Risk-Adjusted Performance

1 of 100

 
Weak
 
Strong
Weak
Compared to the overall equity markets, risk-adjusted returns on investments in Hurco Companies are ranked lower than 1 (%) of all global equities and portfolios over the last 90 days. In spite of rather sound basic indicators, Hurco Companies is not utilizing all of its potentials. The latest stock price tumult, may contribute to shorter-term losses for the shareholders.
Canada Goose Holdings 

Risk-Adjusted Performance

9 of 100

 
Weak
 
Strong
OK
Compared to the overall equity markets, risk-adjusted returns on investments in Canada Goose Holdings are ranked lower than 9 (%) of all global equities and portfolios over the last 90 days. In spite of comparatively weak basic indicators, Canada Goose unveiled solid returns over the last few months and may actually be approaching a breakup point.

Hurco Companies and Canada Goose Volatility Contrast

   Predicted Return Density   
       Returns  

Pair Trading with Hurco Companies and Canada Goose

The main advantage of trading using opposite Hurco Companies and Canada Goose positions is that it hedges away some unsystematic risk.
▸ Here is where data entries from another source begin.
@[simp] theorem conditionGone_bed_keeps (b : Fin 24) (bit : Nat) (s : State) :
    (conditionGone (.bed b) bit s).roster = s.roster ∧ (conditionGone (.bed b) bit s).loops = s.loops ∧ (conditionGone (.bed b) bit s).cranes = s.cranes := by
  simp only [conditionGone]
  (repeat' split) <;> simp

@[simp] theorem conditionGone_probe_keeps (n : Nat) (bit : Nat) (s : State) :
    (conditionGone (.probe n) bit s).beds = s.beds ∧ (conditionGone (.probe n) bit s).loops = s.loops ∧ (conditionGone (.probe n) bit s).cranes = s.cranes := by
  simp only [conditionGone]
  (repeat' split) <;> simp

@[simp] theorem conditionGone_crane_keeps (c : Fin 2) (bit : Nat) (s : State) :
    (conditionGone (.crane c) bit s).beds = s.beds ∧ (conditionGone (.crane c) bit s).roster = s.roster ∧ (conditionGone (.crane c) bit s).loops = s.loops := by
  simp only [conditionGone]
  (repeat' split) <;> simp

@[simp] theorem conditionGone_loop_keeps (l : Fin 4) (bit : Nat) (s : State) :
    (conditionGone (.loop l) bit s).beds = s.beds ∧ (conditionGone (.loop l) bit s).roster = s.roster ∧ (conditionGone (.loop l) bit s).cranes = s.cranes := by
  simp only [conditionGone]
  (repeat' split) <;> simp

@[simp] theorem reportCondition_bed_keeps (b : Fin 24) (bit : Nat) (present : Bool) (s : State) :
    (reportCondition (.bed b) bit present s).roster = s.roster ∧ (reportCondition (.bed b) bit present s).loops = s.loops ∧ (reportCondition (.bed b) bit present s).cranes = s.cranes := by
  simp only [reportCondition]
  (repeat' split) <;> simp

@[simp] theorem reportCondition_probe_keeps (n : Nat) (bit : Nat) (present : Bool) (s : State) :
    (reportCondition (.probe n) bit present s).beds = s.beds ∧ (reportCondition (.probe n) bit present s).loops = s.loops ∧ (reportCondition (.probe n) bit present s).cranes = s.cranes := by
  simp only [reportCondition]
  (repeat' split) <;> simp

@[simp] theorem reportCondition_crane_keeps (c : Fin 2) (bit : Nat) (present : Bool) (s : State) :
    (reportCondition (.crane c) bit present s).beds = s.beds ∧ (reportCondition (.crane c) bit present s).roster = s.roster ∧ (reportCondition (.crane c) bit present s).loops = s.loops := by
  simp only [reportCondition]
  (repeat' split) <;> simp

@[simp] theorem reportCondition_loop_keeps (l : Fin 4) (bit : Nat) (present : Bool) (s : State) :
    (reportCondition (.loop l) bit present s).beds = s.beds ∧ (reportCondition (.loop l) bit present s).roster = s.roster ∧ (reportCondition (.loop l) bit present s).cranes = s.cranes := by
  simp only [reportCondition]
  (repeat' split) <;> simp

@[simp] theorem readEvent_bed_keeps (b : Fin 24) (given : Word) (s : State) :
    (readEvent (.bed b) given s).roster = s.roster ∧ (readEvent (.bed b) given s).loops = s.loops ∧ (readEvent (.bed b) given s).cranes = s.cranes := by
  simp only [readEvent]
  (repeat' split) <;> simp

@[simp] theorem readEvent_probe_keeps (n : Nat) (given : Word) (s : State) :
    (readEvent (.probe n) given s).beds = s.beds ∧ (readEvent (.probe n) given s).loops = s.loops ∧ (readEvent (.probe n) given s).cranes = s.cranes := by
  simp only [readEvent]
  (repeat' split) <;> simp

@[simp] theorem readEvent_crane_keeps (c : Fin 2) (given : Word) (s : State) :
    (readEvent (.crane c) given s).beds = s.beds ∧ (readEvent (.crane c) given s).roster = s.roster ∧ (readEvent (.crane c) given s).loops = s.loops := by
  simp only [readEvent]
  (repeat' split) <;> simp

@[simp] theorem readEvent_loop_keeps (l : Fin 4) (given : Word) (s : State) :
    (readEvent (.loop l) given s).beds = s.beds ∧ (readEvent (.loop l) given s).roster = s.roster ∧ (readEvent (.loop l) given s).cranes = s.cranes := by
  simp only [readEvent]
  (repeat' split) <;> simp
Because of two separate transactions, even if Hurco Companies position performs unexpectedly, Canada Goose can make up some of the losses. Pair trading also minimizes risk from directional movements in the market. For example, if an entire industry or sector drops because of unexpected headlines, the short position in Canada Goose will offset losses from the drop in Canada Goose's long position.
The idea behind Hurco Companies and Canada Goose Holdings pairs trading is to make the combined position market-neutral, meaning the overall market's direction will not affect its win or loss (or potential downside or upside). This can be achieved by designing a pairs trade with two highly correlated stocks or equities that operate in a similar space or sector, making it possible to obtain profits through simple and relatively low-risk investment.
Check out your portfolio center.
Note that this page's information should be used as a complementary analysis to find the right mix of equity instruments to add to your existing portfolios or create a brand new portfolio. You can also try the Risk-Return Analysis module to view associations between returns expected from investment and the risk you assume.